Dear Miss 29,
Thanks for the offer of a date, but I’m afraid I’m going to have to decline.
It’s not every day a beautiful woman offers me a no-strings attached date. Or any day. At first sight a date without expectation sounds like a great thing (although the prospect of being scored out of 10 is slightly off-putting (even though you’re very generous – no way did Mr Twenty40 deserve a five).
I thought I’d give you the courtesy of explaining why I’m turning you down, and why I suspect many of my fellow Christian guys have not jumped at the chance. (Although some have – each to their own!)
It’s not just about sex. It’s not just that we have different views on the place of sex in a relationship; it’s not even mostly that. There would be three of us on this date and that would be awkward. I believe in God, and I don’t just believe in Him in a benevolent deity, far removed but originator of the universe kind of way. I believe in a God who is actively involved in all of the world, in all of its corners and inhabitants, who cares what goes on.

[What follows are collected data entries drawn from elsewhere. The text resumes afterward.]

/-- What became of a piece: one on its way to another module or to the host awaits the answer of that device, the module's own
number for the host (R448, R481). -/
inductive PieceSt where
  | waiting
  | away (dev : Nat)
  | done
  | failed (c : Cond)
  deriving DecidableEq, Repr

/-- A piece of a copy (R307): its place in the copy's order, its row (R308), its source, its destination, its length, and
whether it performs together with the piece before it, because pieces on both sides share a 16-byte sector (R148, R152). -/
structure Piece where
  off : Nat
  row : Nat
  src : Word
  dst : CopyDst
  len : Nat
  joined : Bool
  st : PieceSt
  deriving DecidableEq, Repr

/-- Whom a copy serves: a handle, a shadow slot's prefetch (R366), or a schedule entry (R312). -/
inductive CopyFor where
  | handle
  | prefetch (core slot : Nat)
  | sched (launch idx member : Nat)
  deriving DecidableEq, Repr

/-- A home's answer to a commit (R64, R453). -/
inductive CommitAns where
  | won
  | lost
  | err (c : Cond)
  deriving DecidableEq, Repr

/-- An operation in flight. A commit and a versioned read name their descriptor by its virtual address and
by the key of its first byte at the home. -/
inductive OpKind where
  | copy (pieces : List Piece) (value : Nat) (ss : Bool) (what : CopyFor)
  | mx (die clu : Nat)
  | commit (launch task attempt : Nat) (base : BitVec 32) (desc : Word) (dkey size data : Nat) (pc : Word) (ans : Option CommitAns)
  | tread (desc : Word) (dkey : Nat) (ver : BitVec 32) (d : BitVec 5) (dst size : Nat) (since : Nat) (home : Bool) (ready : Option (Nat × Nat))
  | msg (dest : Nat) (m : Msg) (launch : Nat)
  | mxcmd (target : Nat) (cap : BitVec 32) (job : MxOp) (accepted : Bool)
  deriving DecidableEq, Repr

/-- An operation with its owner: the thread whose region it uses, the record whose handle it completes,
the engine's cluster (module cluster number), the scope, the partition, whether its owner is an attempt. -/
structure Op where
  id : Nat
  th : Nat
  rcd : Nat
  clu : Nat
  scope : Scope
  part : Nat
  spec : Bool
  k : OpKind
  deriving DecidableEq, Repr

/-! Launches. -/

/-- The life of a resident launch (R360-R363, R369, R437). -/
inductive Phase where
  | admitted
  | placing
  | reserved
  | running
  | holding
  | held
  | ending (status : Nat)
  deriving DecidableEq, Repr

/-- A barrier instance with an arrival (R45, R461). -/
structure BarInst where
  level : Nat
  inst : Nat
  arrived : List Nat
  since : Nat
  deriving DecidableEq, Repr

/-- What the front end knows of a task that has an attempt (R68, R77, R100): attempts alive, whether it
was answered WON or LOST, the next backup number, the next thief block. -/
structure TaskSt where
  task : Nat
  alive : Nat
  won : Bool
  lost : Bool
  nextAttempt : Nat
  nextBlock : Nat
  backups : Nat
  deriving DecidableEq, Repr

/-- Unused thief numbers that a die holds for a task (R100). -/
structure ThiefNums where
  die : Nat
  task : Nat
  lo : Nat
  hi : Nat
  asked : Bool
  deriving DecidableEq, Repr

/-- The placement of a gang (R40-R42): dies, origin, and the module thread of each rank. -/
structure Placement where
  dies : List Nat
  y0 : Nat
  x0 : Nat
  threads : List Nat
  deriving DecidableEq, Repr

/-- A copy-schedule entry of a placed gang (R311, R312): its index, its engine's cluster, its stage, whether it is a superstep
copy, whether its copy runs or has ended. -/
structure SchedSt where
  idx : Nat
  clu : Nat
  stage : Nat
  ss : Bool
  running : Bool
  done : Bool
  deriving DecidableEq, Repr

/-- A resident launch (R357-R369): its number, key, partition, priority, queue and SQHEAD, the address of
its record, its words l0 to l15, and its progress. -/
structure Launch where
  num : Nat
  key : Nat
  part : Nat
  prio : Nat
  queue : Nat
  sqhead : Nat
  addr : Nat
  l : Vector Word 16
  phase : Phase
  since : Nat
  limit : Nat
  disc : Nat
  ranges : List (Nat × Nat × Nat)
  tasks : List TaskSt
  counts : Nat × Nat × Nat
  frames : List Nat
  place : Option Placement
  left : List Nat
  bars : List BarInst
  stage : Nat
  stagers : List (Nat × Nat)
  sched : List SchedSt
  short : Nat
  watts : Nat
  got : Nat
  thieves : List ThiefNums
  deriving DecidableEq, Repr

/-- A completion entry that waits for room (R355). -/
structure CqEntry where
  q : Nat
  c0 : Word
  c1 : Word
  c2 : Word
  c3 : Word
  deriving DecidableEq, Repr

/-- A queue pair (R352-R356): head and available tail of the submission queue, head and written index
of the completion queue, entries not released by the host, entries posted and not signalled with the time of the oldest, entries waiting. -/
structure QueueSt where
  sqHead : Nat
  sqTail : Nat
  cqHead : Nat
  cqTail : Nat
  unread : Nat
  phase : Bool
  unsig : Nat
  oldest : Nat
  waiting : List CqEntry
  deriving DecidableEq, Repr

/-- A class ring of a die (R74): the rates of the last 64 attempts. -/
structure Ring where
  die : Nat
  launch : Nat
  cls : Nat
  rates : List Nat
  deriving DecidableEq, Repr

/-- An entry of a die's cancel filter (R38, R67, R103): by task and exempt attempt, or by lineage. -/
structure Filter where
  die : Nat
  launch : Nat
  task : Nat
  exempt : Option Nat
  tag : Option Word
  deriving DecidableEq, Repr

/-! Power, errors, fabric, Ethernet. -/

/-- A rope controller (R374-R386, R470): consecutive saturated and unsaturated kilocycles, saturated kilocycles since FILL
engaged, the position of least current in the last kilocycle, the cap's ceiling of one bits, the fault cause of the latest
sample, since when the rope is clamped, how often overcurrent was met in this clamp, and since when every step is in range. -/
structure RopeSt where
  sat : Nat
  unsat : Nat
  fill : Nat
  least : Nat
  ceil : Nat
  cause : Nat
  clampAt : Nat
  overs : Nat
  goodAt : Option Nat
  deriving DecidableEq, Repr

/-- Errors of one unit in the current window (R467). -/
structure EccUnit where
  die : Nat
  array : Nat
  inst : Nat
  off : Nat
  n : Nat
  deriving DecidableEq, Repr

/-- What arrives on a port: a flit of data, or a belay marker (R411). -/
inductive Arrival where
  | flit (f : Flit)
  | marker (id init grp : Nat)
  deriving DecidableEq, Repr

/-- A fabric port (R400-R403, R411, R480-R482): flits captured by a cut, a marker of another cut with what arrived behind
it, stores that wait to leave, the free entries of its receive buffer, flits received and sent since link-up (the link
sequence numbers), and what the cut recorded: its `ILU_PORT` word and sequence numbers; since when the port is dark and
unheld; the wavelengths in use and those that retrain, with the time at which they left; whether the port has been up
before; the flits of accesses and replies that have begun to leave and await allowance (R402); since when the port is dark,
held or not (R481). -/
structure PortSt where
  captured : List Flit
  behind : List Arrival
  waiting : List Store
  room : Nat
  seq : Nat
  sentSeq : Nat
  recWord : Word
  recSeq : Nat × Nat
  dark : Option Nat
  lams : List Nat
  retr : Tab Nat
  linked : Bool
  owing : Nat
  gone : Option Nat
  deriving DecidableEq, Repr

/-- An Ethernet queue pair (R407, R408): the send and the receive descriptors that the port has read and not used, each with its
index and its 32 bytes. -/
structure EthQ where
  send : List (Nat × Nat)
  recv : List (Nat × Nat)
  deriving DecidableEq, Repr

/-- A cancel that could not be delivered to a module (R482). -/
structure HeldCancel where
  dev : Nat
  launch : Nat
  task : Nat
  exempt : Nat
  deriving DecidableEq, Repr

/-- A backup that looks for a module of the hedging group (R78): the straggler's launch, task and base version, and
the devices still to be asked, the first of which has been asked. -/
structure Offer where
  launch : Nat
  task : Nat
  attempt : Nat
  base : BitVec 32
  devs : List Nat
  deriving DecidableEq, Repr

/-- An attempt that waits for its number, which the front end of the tile's home gives, or for its origin's judgement (R77,
R81): the launch; the straggler's (or the lost attempt's) task, attempt, class and base version, its die and core; whether it
is a backup. For a straggler on another module, `die` is 8 and its device number more. -/
structure Want where
  launch : Nat
  task : Nat
  attempt : Nat
  cls : Nat
  base : Option (BitVec 32)
  die : Nat
  core : Nat
  backup : Bool
  deriving DecidableEq, Repr

/-- A backup of an own launch that runs on another module (R79, R80, R483). -/
structure Away where
  launch : Nat
  key : Nat
  part : Nat
  task : Nat
  attempt : Nat
  dev : Nat
  deriving DecidableEq, Repr

/-- The module's memories (R12, R18, R119, R464): one canonical list of bytes, the EMPTY words, the
poisoned 16-byte units with the detail that a read of them reports, the L1 and L2 sectors, the lines of the L3, the key
slot under which HBM sectors were last written (none listed: plaintext; R112), TLBs and pins. -/
structure Mem where
  cells : List Host.Cell
  empty : List Nat
  poison : Tab Nat
  l1 : List L1Sector
  l2 : List Sector
  l3 : List L3Line
  seals : Tab Nat
  tlb : List TlbEntry
  pins : List PinEntry
  deriving DecidableEq, Repr

/-- The scheduling hardware (R351-R371). `blocks`: by launch and task, the next block of thief numbers of a tile homed here (R100). -/
structure Sched where
  launches : List Launch
  recs : List Rec
  ops : List Op
  queues : Tab QueueSt
  rings : List Ring
  filters : List Filter
  irqs : List Nat
  heldCancels : List HeldCancel
  offers : List Offer
  away : List Away
  wants : List Want
  nextId : Nat
  keys : List Nat
  preemptBusy : Option Nat
  tlbiBusy : Bool
  blocks : List (Nat × Nat × Nat)
  deriving DecidableEq, Repr

/-- The rest of the platform. `bivSince`: when the present step of bivouac began; `bivHeld`: the launches that it pre-empted;
`bivLost`: dies lost while it sleeps, with their causes; `bivAt`, `asleepFor`: the count at which the clocks stopped, and the
cycles that they have stood still (R414-R416, R485). `ethLast`: the queue pair that sent last, by port; `wire`: frames sent, by port,
length and bytes (R408). `dieMap`: the physical die of each virtual die, `physBad` the physical dies that failed (R6, R484,
R486); `verified`, `locked`: the image has been verified, the DMA windows are locked (R392, R394); `spdm`: the measurements
answered, with their signatures (R395). `cxl`: the answers to the host's reads, none for poisoned data (R415). `cutGrp`: the
group of the cut that runs (R411); `bivCut`: bivouac has started its cut (R414). `keys` of `Sched`: the keys given (R361). `feHeld`: the cache die's control complex is being reloaded (R479); `retired`: units retired or
listed, by the set or instance that limits them, and `rowsOut` the rows among them: die, array, instance, row (R468). -/
structure Plat where
  bar0 : Tab Word
  bar2 : Tab Word
  ropes : Tab RopeSt
  units : List EccUnit
  ports : Tab PortSt
  cutInputs : List Nat
  cutGrp : Nat
  cutRoutes : Tab Word
  bivCut : Bool
  bivSince : Nat
  bivHeld : List Nat
  bivLost : List (Nat × Nat)
  bivAt : Nat
  asleepFor : Nat
  eth : Tab EthQ
  pauseUntil : Tab Nat
  ethLast : Tab Nat
  wire : List (Nat × Nat × Nat)
  mail : List (Nat × Nat)
  dieMap : Vector Nat 8
  physBad : List Nat
  verified : Bool
  locked : Bool
  spdm : List (Nat × BitVec 256 × BitVec 512)
  cxl : List (Nat × Nat × Option Nat)
  feHeld : Bool
  retired : Tab Nat
  rowsOut : List (Nat × Nat × Nat × Nat)
  deriving DecidableEq, Repr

I want to involve God in my life, and that means He’s not just a private belief, a private eccentricity like building model train sets that can be confined to the attic and annexed from a couple’s life.
I can’t not believe in God, I can choose to ignore Him, I can choose to live life as though He isn’t there. But God is not only something I believe in, He is what illuminates and frames my life and the choices I make in it.
Ok, it is also about sex. You make it pretty clear you’d want to live with a guy before you got married and sex is a pretty important part of a relationship for you. And I don’t think that way. And however well our date went, however much I charmed you, however much I was enthralled by you, if the chemistry was incredible, if the fun was contagious. There would be a question, one that cannot be ignored: what next?
Woah! Hold on. That’s pretty heavy for contemplating a first date, and not even a regular one at that but one designed under a brilliant and slightly bizarre adventure, you may say. And yes, I’ve read your blog, I love it, I’m even getting some ideas and tips for future dates of my own.
But what’s the point in a date unless it looks forward, unless there is some sort of goal in mind? However much you are enjoying the now, it is never just about the now: the now is a prelude to the future. I want to date someone who shares my faith, who, when we look out on life and the world around us, is seeing the same vista that I am. A vista where God is the central actor, with our lives as a dance that includes Him as we see whether it’s a quick sashay across the room or a tango down the aisle.
I want to date, go out with, and hopefully eventually marry someone who sees the world through the same lens I do. I want to see life through the same lens they see it. I don’t think this is unreasonable, I don’t think it’s abnormal, in fact I think it’s pretty standard. Every relationship involves compromise, some give and take, some changes to each as they get to know the other. But I think it helps if you are both playing the same game on the same playing field.
It doesn’t diminish my respect for, and friendship with, people who see the world differently to me, who do not believe in God or live their lives in response to that, but it does mean that I don’t want to date them.
So we could go out, we could have a few drinks, a few laughs and it would be great. I’d take your hint, book a table and find a quirky activity that would set me out from the crowd. But it wouldn’t be a date. A date has some prospect, some hint however remote, that it might become something more.
I wish you well with your dates, you’ve had some offers from threads readers already, but it won’t be me.